Герои беседуют у сцены в задорных отблесках фольги, закрывающей рампы от зала декорацией «Зима пришла сугубо снизу».
Режиссёр нервозен и горяч, Яша — сухой лёд, изображающий почтение.
(Все вздохи, фырканья, потирания лбов и пр. немые жесты располагаются в паузах между абзацами. Правописание местоимений имеет значение.)
— Давай, допустим, ты будешь Яшей.
— Почему «допустим»?!
— Потому что, напомню, я режиссёр. И я ставлю эту проклятую богами и людьми пьесу. А ты — просто допустим, да? — актёр. И должен делать, что я скажу.
— Но я и так Яша!
— Правильно. Но теперь ты будешь Яшей на сцене. В спектакле. Ты хорошо меня слышишь?

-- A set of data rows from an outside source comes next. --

theorem decRule_sound (size : Nat) (v : Snapshot) : (decRule size v).Sound size :=
  withRegions_sound fun _ => check_sound fun _ => check_sound fun _ =>
    withRegions_sound fun hr => check_sound fun _ => by
      rcases shareOfWords_cases (words10 (readHalves v.buf (v.regNat 1) (v.regNat 2))) with
        ⟨c, info, he, hc⟩ | ⟨sh, he, hlen⟩
      · rw [he]; exact raise_sound hc
      · rw [he]
        apply ok_sound
        simpa [decEffects, hlen, words10, readHalves] using hr

theorem interpRule_sound (size : Nat) (v : Snapshot) : (interpRule size v).Sound size :=
  withRegions_sound fun hr => check_sound fun _ => check_sound fun _ => check_sound fun _ =>
    check_sound fun _ => ok_sound (by rw [length_interp]; exact hr _ (by simp))

theorem digestRule_sound (rd : Reg) (size : Nat) (v : Snapshot) : (digestRule rd size v).Sound size :=
  withRegions_sound fun _ => okReg_sound _ _

theorem splitRule_sound (E : Nat → Byte) (size : Nat) (v : Snapshot) :
    (splitRule E size v).Sound size :=
  withRegions_sound fun hr => by
    iterate 6 refine check_sound fun _ => ?_
    apply ok_sound
    rw [length_bytesOfRecords (n := v.regNat 2) (by simp [length_shareValue])]
    simpa using hr (v.regNat 6, v.regNat 4 * (1 + v.regNat 2)) (by simp)

theorem reconRule_sound (size : Nat) (v : Snapshot) : (reconRule size v).Sound size :=
  withRegions_sound fun hr => by
    iterate 6 refine check_sound fun _ => ?_
    have hout : inRange size (v.regNat 5, v.regNat 3) = true := hr _ (by simp)
    dsimp only
    split_ifs
    · apply ok_sound
      simp only [length_headD_readRecords]
      split_ifs
      · rfl
      · exact hout
    · exact ok_sound (by rw [length_interp]; exact hout)
    · exact raise_sound (by decide)

theorem withFstParams_sound {size : Nat} (v : Snapshot) {body : FstParams → Result}
    (h : ∀ p, (body p).Sound size) : (withFstParams v body).Sound size :=
  check_sound fun _ => check_sound fun _ => check_sound fun _ => h _

theorem fstRoundRule_sound (round size : Nat) (v : Snapshot) :
    (fstRoundRule round size v).Sound size :=
  withRegions_sound fun hr => check_sound fun _ => withFstParams_sound v fun p =>
    ok_sound (by simpa [length_fstF] using hr (v.regNat 8, v.regNat 2) (by simp))

/-- FST.ENC and FST.DEC: both are the network over some rounds, and the length check leaves it a string
of even length. -/
theorem fstCipherRule_sound (rounds : List Byte) (size : Nat) (v : Snapshot) :
    (fstCipherRule (fun F => fstNetwork F rounds) size v).Sound size :=
  withRegions_sound fun hr => check_sound fun hL => withFstParams_sound v fun p => by
    have heven : (v.buf.readBytes (v.regNat 1) (v.regNat 2)).length % 2 = 0 := by
      rw [Memory.length_readBytes]; omega
    apply ok_sound
    rw [length_fstNetwork (length_fstF p) _ _ heven, Memory.length_readBytes]
    exact hr _ (by simp)

end Sys2Proof.Machine

namespace Sys2Proof.Machine

/-! CLAIMS. The host's view of the state, the invariant that every step keeps, and the command that no
host access can change (10_state.md). -/

/-! ### Commands as rules -/

/-- A command's meaning as a function of all it can read: the bytes the entropy port has ahead, BUF_SIZE
and the snapshot (10_state.md R49, 60_exceptions.md R301). -/
abbrev Rule := (Nat → Byte) → Nat → Snapshot → Result

/-- The meaning `run` is the completion of what the rule answers. -/
def Rule.Runs (rule : Rule) (run : State → Host.Outcome State Fault Refusal) : Prop :=
  ∀ s, run s = runRule (rule s.entropyAhead) s

/-- The rule answers what a completion can take. -/
def Rule.Sound (rule : Rule) : Prop := ∀ E size v, (rule E size v).Sound size

/-- A meaning that runs a rule of BUF_SIZE and the snapshot alone is a rule that looks at no entropy. -/
theorem isRule_of_plain {run : State → Host.Outcome State Fault Refusal}
    {f : Nat → Snapshot → Result} (hruns : ∀ s, run s = runRule f s)
    (hsound : ∀ size v, (f size v).Sound size) : ∃ rule : Rule, rule.Runs run ∧ rule.Sound :=
  ⟨fun _ => f, hruns, fun _ => hsound⟩

/-- Every command is a rule whose answers a completion can take: the one case split over the commands,
which stand together where their rules have one form. Only SSS.SPLIT looks at the entropy port. -/
theorem exec_isRule (i : Instr) : ∃ rule : Rule, rule.Runs (exec i) ∧ rule.Sound := by
  cases i
  case sssSplit => exact ⟨splitRule, fun _ => rfl, splitRule_sound⟩
  all_goals refine isRule_of_plain (fun _ => by unfold exec; exact rfl) ?_
  case nop => exact fun _ _ => ok_sound rfl
  case li | lih | mov | gf8Add | gf8Mul | gf8Pow | gf8Exp | gf10Add | gf10Mul | gf10Pow =>
    exact fun _ _ => okReg_sound _ _
  case gf8Inv | gf8Log | gf10Inv => exact fun _ _ => check_sound fun _ => okReg_sound _ _
  case ldb | ldh => exact fun _ _ => withRegions_sound fun _ => okReg_sound _ _
  case stb | sth => exact fun _ _ => withRegions_sound fun hr => ok_sound (hr _ (.head _))
  case wipe => exact fun _ _ => withRegions_sound fun hr => ok_sound (by simpa using hr)
  case sssInterp => exact interpRule_sound
  case sssDigest rd => exact digestRule_sound rd
  case sssRecon => exact reconRule_sound
  case fstRound round => exact fstRoundRule_sound round
  case fstEnc => exact fstCipherRule_sound [0, 1, 2, 3]
  case fstDec => exact fstCipherRule_sound [3, 2, 1, 0]
  case rsPolymod rd => exact polymodRule_sound rd
  case rsCreate rd ext => exact createRule_sound rd ext
  case rsVerify rd ext => exact verifyRule_sound rd ext
  case codecEnc rd => exact encRule_sound rd
  case codecDec => exact decRule_sound

/-- A word is run as a rule too: its command's, or the taking of ILLEGAL_COMMAND. -/
theorem runWord_isRule (w : Word) : ∃ rule : Rule, rule.Runs (runWord w) ∧ rule.Sound := by
  cases h : decode w with
  | ok i =>
    obtain ⟨rule, hruns, hsound⟩ := exec_isRule i
    exact ⟨rule, fun s => by simpa [runWord, h] using hruns s, hsound⟩
  | error e =>
    exact ⟨fun _ _ _ => .err .illegalCommand w, fun s => by simp [runWord, h, runRule_eq],
      fun _ _ _ => ErrCode.noConfusion⟩

/-- The engine runs the pending word. -/
theorem engineMove_pending {s : State} {p : Pending} (h : s.pending = some p) :
    engineMove s = runWord p.word s := by simp [engineMove, h]

/-! ### The invariant -/

section States

variable {s t : State}

/-- The invariant speaks of the architectural state only. -/
theorem State.Inv.of_archKept (h : s.Inv) (k : s.ArchKept t) : t.Inv where
  bufCanonical := by rw [k.buf]; exact h.bufCanonical
  bufInRange := by rw [k.buf, k.bufSize]; exact h.bufInRange
  sizeLegal := by rw [k.bufSize]; exact h.sizeLegal
  busyIffPending := by rw [k.busy, k.pending]; exact h.busyIffPending
  busyFlags := by rw [k.busy, k.done, k.err, k.errCode]; exact h.busyFlags
  snapshotCurrent := by rw [k.pending, k.g, k.buf]; exact h.snapshotCurrent
  noErrNoRecord := by rw [k.err, k.errCode, k.errInfo]; exact h.noErrNoRecord
  errCodeLegal := by rw [k.err, k.errCode]; exact h.errCodeLegal
  scratchZero := by rw [k.scratch]; exact h.scratchZero

theorem State.Inv.pending_of_idle (h : s.Inv) (hb : s.busy = false) : s.pending = none := by
  simpa [hb] using h.busyIffPending

/-- Completion with an outcome it can take leaves an idle core with a legal record or none
(60_exceptions.md R305). -/
theorem State.Inv.complete (h : s.Inv) {r : Result} (hr : r.Sound s.bufSize) :
    (s.complete r).Inv := by
  cases r with
  | ok e =>
    exact {
      bufCanonical := Memory.wf_writeBytes _ _ h.bufCanonical
      bufInRange := Memory.below_writeBytes _ _ hr h.bufInRange
      sizeLegal := h.sizeLegal
      busyIffPending := rfl
      busyFlags := Bool.noConfusion
      snapshotCurrent := fun _ hp => by cases hp
      noErrNoRecord := fun _ => ⟨rfl, rfl⟩
      errCodeLegal := Bool.noConfusion
      scratchZero := rfl }
  | err c info =>
    exact {
      bufCanonical := h.bufCanonical
      bufInRange := h.bufInRange
      sizeLegal := h.sizeLegal
      busyIffPending := rfl
      busyFlags := Bool.noConfusion
      snapshotCurrent := fun _ hp => by cases hp
      noErrNoRecord := Bool.noConfusion
      errCodeLegal := fun _ => legalErrCode_code hr
      scratchZero := rfl }

theorem State.Inv.engineMove (h : s.Inv) (ht : engineMove s = .next t) : t.Inv := by
  cases hp : s.pending with
  | none =>
    simp only [Machine.engineMove, hp, Host.Outcome.next.injEq] at ht
    exact ht ▸ h
  | some p =>
    obtain ⟨rule, hruns, hsound⟩ := runWord_isRule p.word
    rw [engineMove_pending hp, hruns, runRule_eq, Host.Outcome.next.injEq] at ht
    exact ht ▸ h.complete (hsound _ _ _)

/-! ### Host reads -/

theorem takeEvent_hostRead (s : State) (off bytes : Nat) :
    takeEvent (.hostRead off bytes) s = hostAccess s off bytes s.readTarget := rfl

theorem takeEvent_hostWrite (s : State) (off bytes : Nat) (v : Word) :
    takeEvent (.hostWrite off bytes v) s = hostAccess s off bytes fun x => s.writeTarget x v := rfl

/-- The model's own bus fields are no part of the architectural state (10_state.md R50). -/
theorem State.archKept_busFields (s : State) (es : List Event) (d : Option Word) (n : Nat) :
    s.ArchKept { s with inputs := es, readData := d, freeCount := n } :=
  ⟨rfl, rfl, rfl, rfl, rfl, rfl, rfl, rfl, rfl, rfl, rfl, rfl, ⟨rfl, rfl⟩⟩

/-- What a host read can do: return a word, and hand out a free value at most (20_memory.md R76). -/
theorem State.readTarget_cases (s : State) (x : Target) :
    ∃ w n, s.readTarget x = { s with readData := some w, freeCount := n } := by
  cases x
  case reg | bufWord =>
    simp only [State.readTarget]
    split_ifs <;> exact ⟨_, _, rfl⟩
  all_goals exact ⟨_, _, rfl⟩

/-- A host read taken off the events changes nothing of the architectural state. -/
theorem State.archKept_readTarget (s : State) (es : List Event) (x : Target) :
    s.ArchKept (State.readTarget { s with inputs := es } x) := by
  obtain ⟨w, n, he⟩ := State.readTarget_cases { s with inputs := es } x
  rw [he]
  exact s.archKept_busFields es (some w) n

/-- A 32-bit aligned read inside the window is one step. -/
theorem step_hostRead {off : Nat} {rest : List Event} (h : s.inputs = .hostRead off 4 :: rest)
    (ha : off % 4 = 0) (hw : off < 0x1000 + s.bufSize) :
    step s = .next (State.readTarget { s with inputs := rest } (targetOf off)) := by
  rw [step_event h, takeEvent_hostRead]
  exact hostAccess_ok ha hw

/-- A 32-bit aligned write inside the window is one step. -/
theorem step_hostWrite {off : Nat} {v : Word} {rest : List Event}
    (h : s.inputs = .hostWrite off 4 v :: rest) (ha : off % 4 = 0) (hw : off < 0x1000 + s.bufSize) :
    step s = .next (State.writeTarget { s with inputs := rest } (targetOf off) v) := by
  rw [step_event h, takeEvent_hostWrite]
  exact hostAccess_ok ha hw

/-! ### The address map -/

theorem targetOf_eq_ctrl {off : Nat} (h : targetOf off = .ctrl) : off = 0x004 := by
  unfold targetOf at h
  split_ifs at h with h0 h4
  exact h4

/-- The register window's offsets (20_memory.md R77). -/
theorem targetOf_reg (r : Reg) : targetOf (0x040 + 4 * r.val) = .reg r := by
  have hr : Fin.ofNat 16 ((0x040 + 4 * r.val - 0x040) / 4) = r :=
    Fin.ext (by rw [Fin.val_ofNat]; omega)
  unfold targetOf
  iterate 6 rw [if_neg (by omega)]
  rw [if_pos (by omega), hr]

/-- The offsets between the register blocks name nothing (10_state.md R44). -/
theorem targetOf_reserved {off : Nat}
    (h : (0x018 ≤ off ∧ off ≤ 0x03C) ∨ (0x080 ≤ off ∧ off ≤ 0xFFC)) :
    targetOf off = .reserved := by
  unfold targetOf
  iterate 8 rw [if_neg (by omega)]

/-- An aligned offset in the BUF window names four bytes inside BUF (20_memory.md R78). -/
theorem targetOf_bufWord_inRange {off size a : Nat} (h : targetOf off = .bufWord a)
    (ha : off % 4 = 0) (hw : off < 0x1000 + size) (hs : size % 4 = 0) : a + 4 ≤ size := by
  unfold targetOf at h
  split_ifs at h with h0 h1 h2 h3 h4 h5 h6 h7
  have haddr := Target.bufWord.inj h
  omega

/-! ### Host writes -/

theorem State.clearDone_if (s : State) (b : Bool) :
    (if b then s.clearDone else s) = { s with done := s.done && !b } := by
  cases b <;> simp [State.clearDone]

theorem State.clearErr_if (s : State) (b : Bool) :
    (if b then s.clearErr else s) = { s with
      err := s.err && !b
      errCode := if b then 0 else s.errCode
      errInfo := if b then 0 else s.errInfo } := by
  cases b <;> simp [State.clearErr]

theorem State.clearOvr_if (s : State) (b : Bool) :
    (if b then s.clearOvr else s) = { s with ovr := s.ovr && !b } := by
  cases b <;> simp [State.clearOvr]

/-- A STATUS write, field by field: write-1-to-clear of DONE, ERR with its record, and OVR
(10_state.md R39). -/
theorem State.writeStatus_eq (s : State) (v : Word) :
    s.writeStatus v = { s with
      done := s.done && !v.getLsbD 1
      err := s.err && !v.getLsbD 2
      errCode := if v.getLsbD 2 then 0 else s.errCode
      errInfo := if v.getLsbD 2 then 0 else s.errInfo
      ovr := s.ovr && !v.getLsbD 3 } := by
  simp only [State.writeStatus, State.clearDone_if, State.clearErr_if, State.clearOvr_if]

@[simp] theorem State.loseAbandonedDraws_bufSize (s : State) :
    s.loseAbandonedDraws.bufSize = s.bufSize := by
  unfold State.loseAbandonedDraws
  split_ifs <;> rfl

@[simp] theorem State.loseAbandonedDraws_inputs (s : State) :
    s.loseAbandonedDraws.inputs = s.inputs := by
  unfold State.loseAbandonedDraws
  split_ifs <;> rfl

/-- No write touches the events still to come. -/
theorem State.writeTarget_inputs (s : State) (x : Target) (v : Word) :
    (s.writeTarget x v).inputs = s.inputs := by
  cases x
  case ctrl => simp only [State.writeTarget, State.writeCtrl]; split_ifs <;> simp [State.resetNow]
  case status => simp only [State.writeTarget, State.writeStatus_eq]
  case cmd | reg | bufWord => simp only [State.writeTarget]; split_ifs <;> rfl
  all_goals rfl

/-! ### The invariant through host writes and resets -/

/-- The invariant does not speak of OVR and IE. -/
theorem State.Inv.withHostFlags (h : s.Inv) (ovr ie : Bool) :
    State.Inv { s with ovr := ovr, ie := ie } :=
  { bufCanonical := h.bufCanonical, bufInRange := h.bufInRange, sizeLegal := h.sizeLegal
    busyIffPending := h.busyIffPending, busyFlags := h.busyFlags
    snapshotCurrent := h.snapshotCurrent, noErrNoRecord := h.noErrNoRecord
    errCodeLegal := h.errCodeLegal, scratchZero := h.scratchZero }

/-- A reset leaves every field at its reset value but BUF_SIZE (70_reset_and_hazards.md R340). -/
theorem State.Inv.resetNow (h : s.Inv) : s.resetNow.Inv where
  bufCanonical := reset_buf_wf
  bufInRange := rfl
  sizeLegal := by
    rw [State.resetNow, State.resetCore_bufSize, State.loseAbandonedDraws_bufSize]
    exact h.sizeLegal
  busyIffPending := rfl
  busyFlags := Bool.noConfusion
  snapshotCurrent := fun _ hp => by cases hp
  noErrNoRecord := fun _ => ⟨rfl, rfl⟩
  errCodeLegal := Bool.noConfusion
  scratchZero := rfl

— Нормально слышу. Только понимать отказываюсь. Я тридцать лет Яша. Уже как-то хочется что-то поменять. Тем более, это театр. Если не здесь, то где?
— В свидетельстве о рождении! В паспорте! У хирурга!!! Или к психиатру надёжней?
— Вы напрасно кричите. Теперь Вас уже все слышат, включая глухую уборщицу. Вон она как резво слуховой аппарат скинула, как двадцать лет тряпкой смахнула.
— Так это у неё не плеер?!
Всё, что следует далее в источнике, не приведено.